Leandra desce na rodoviária de Presidente Epitácio SP, segue numa Van da empresa que presta serviço a empreiteira onde ela irá trabalhar.
     O serviço de terraplanagem e preparo do solo para a implantação do campo industrial da usina faz Leandra derramar lágrimas ao ver aquele pequeno exército de homens e máquinas ali.
     Roney vem até ela se apresentando, ele é um dos engenheiros colega de trabalho dela.
     - Isso esta ficando lindo.
     - Pois é, e vai melhorar muito, estamos quase ao término de uma das fases.
     - Sério?
     - Sim, só que ainda temos algum impasse com o meio ambiente.
     Um outro engenheiro se aproxima deles, chama-se Marcelo, Leandra sente algo ruim ao ve-lo.
     - Olá.
     - Oi.
     Almoçam os 3 ali em uma parte reservada para os cargos acima dos trabalhadores normais no restaurante improvisado pela empresa, a comida vem de Rio das Almas, a cidade mais próxima dali, uns 50 km.

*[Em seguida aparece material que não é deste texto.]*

-- ==== Sys2Proof/Machine/Reset.lean ====
section
/-! DEFINITION. Resets of the main partition (R524, R525): what each leaves, and what survives it. -/

namespace Sys2Proof.Machine

/-- The main partition in reset: every register, buffer and setting of it at its reset value, sessions closed, gates closed, SDC_LAT at its
shutdown level and the Raman inhibit asserted (R524). The Rind, the always-on island with PWR_WAKE, and the non-volatile store keep theirs; a
warm reset keeps HZ_CNT, RST_CAUSE, the host area and the jobs saved in it too (R525). While the interlock loop reads open, every group is shut
again (R58). After a loss of power the mailbox reads empty (R246). -/
def mainReset (warm : Bool) (s : State) : State :=
  { State.reset with
    pending := s.pending, out := s.out, free := s.free
    time := { TimeSt.reset with mono := s.time.mono }
    glb := { Glb.reset with
      variantM := s.glb.variantM, uid := s.glb.uid, hzCnt := if warm then s.glb.hzCnt else 0, lastSlow := s.glb.lastSlow
      lastRefresh := s.time.mono }
    sdc := { Sdc.reset with causeIntlk := s.sdc.causeIntlk }
    shut := Vector.replicate 16 s.sdc.causeIntlk
    rind := { s.rind with
      held := [], inhibitOuter := true, request := if warm then s.rind.request else none, ackWord := if warm then s.rind.ackWord else 0
      slot := if warm then s.rind.slot else [], reply := if warm then s.rind.reply else [], timeWord := if warm then s.rind.timeWord else none }
    hostArea := if warm then s.hostArea else [], savedJobs := if warm then s.savedJobs else []
    boot := { s.boot with
      inReset := true, bootStat := 0, pwrStat := 0, rstCause := if warm then s.boot.rstCause else 1 }
    aon := s.aon }

/-- A warm reset begins, its cause set in RST_CAUSE: 1 RST_N, 2 RST_CTL, 3 the watchdog, 4 a boot step over its limit (R525, R526). -/
def enterReset (cause : Nat) (s : State) : State := (mainReset true s).modBoot fun b => { b with rstCause := setBit b.rstCause cause }

/-- RST_CTL_WARM (R527). -/
def execRstCtlWarm (s : State) : Host.Outcome State Fault Refusal := .next (s.written (enterReset 2))

/-- SUPERVISOR_WATCHDOG (R525). -/
def execSupervisorWatchdog (s : State) : Host.Outcome State Fault Refusal := .next (s.written (enterReset 3))

end Sys2Proof.Machine
end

     - Gente, não sei vocês, mais eu estava morrendo de fome.
     - Acredite, nós também.
     Leandra olha para os dois ali a sua frente, Roney a olha com alegria, já Marcelo com desejo misturado em outras intenções.
     Eles conversam mais um pouco quando vem até eles uma moça que pede para que Leandra a acompanhe.
     - Sim, obrigado.
     As duas andam por entre as máquinas pesadas ali agora paradas, estacionadas devido ao horário de almoço.
     - Por aqui.
     - Sim.
     Elas entram numa varanda, na terceira porta, a mulher bate levemente, abre esta e indica a Leandra que entre.
     - Obrigado.
     - Tudo bem.
     Diante dela numa sala improvisada, um senhor de seus 60 anos, termina de acender um charuto.
     - Você é a nova engenheira?
     - Sim senhor.....?
     - Claudionor, sou o responsável por toda essa loucura ai fora.
     - Me desculpe sr Claudionor, conversamos por telefone muito brevemente, não consegui ligar a voz a pessoa.
     - Tudo bem, pode ficar tranquila, é nova, sacudida, isso é bom, estamos precisando de gente jovem por aqui.
     - Bem e quando começo?
     - Amanhã, bem cedo, de preferência chegue junto dos cabras ou antes.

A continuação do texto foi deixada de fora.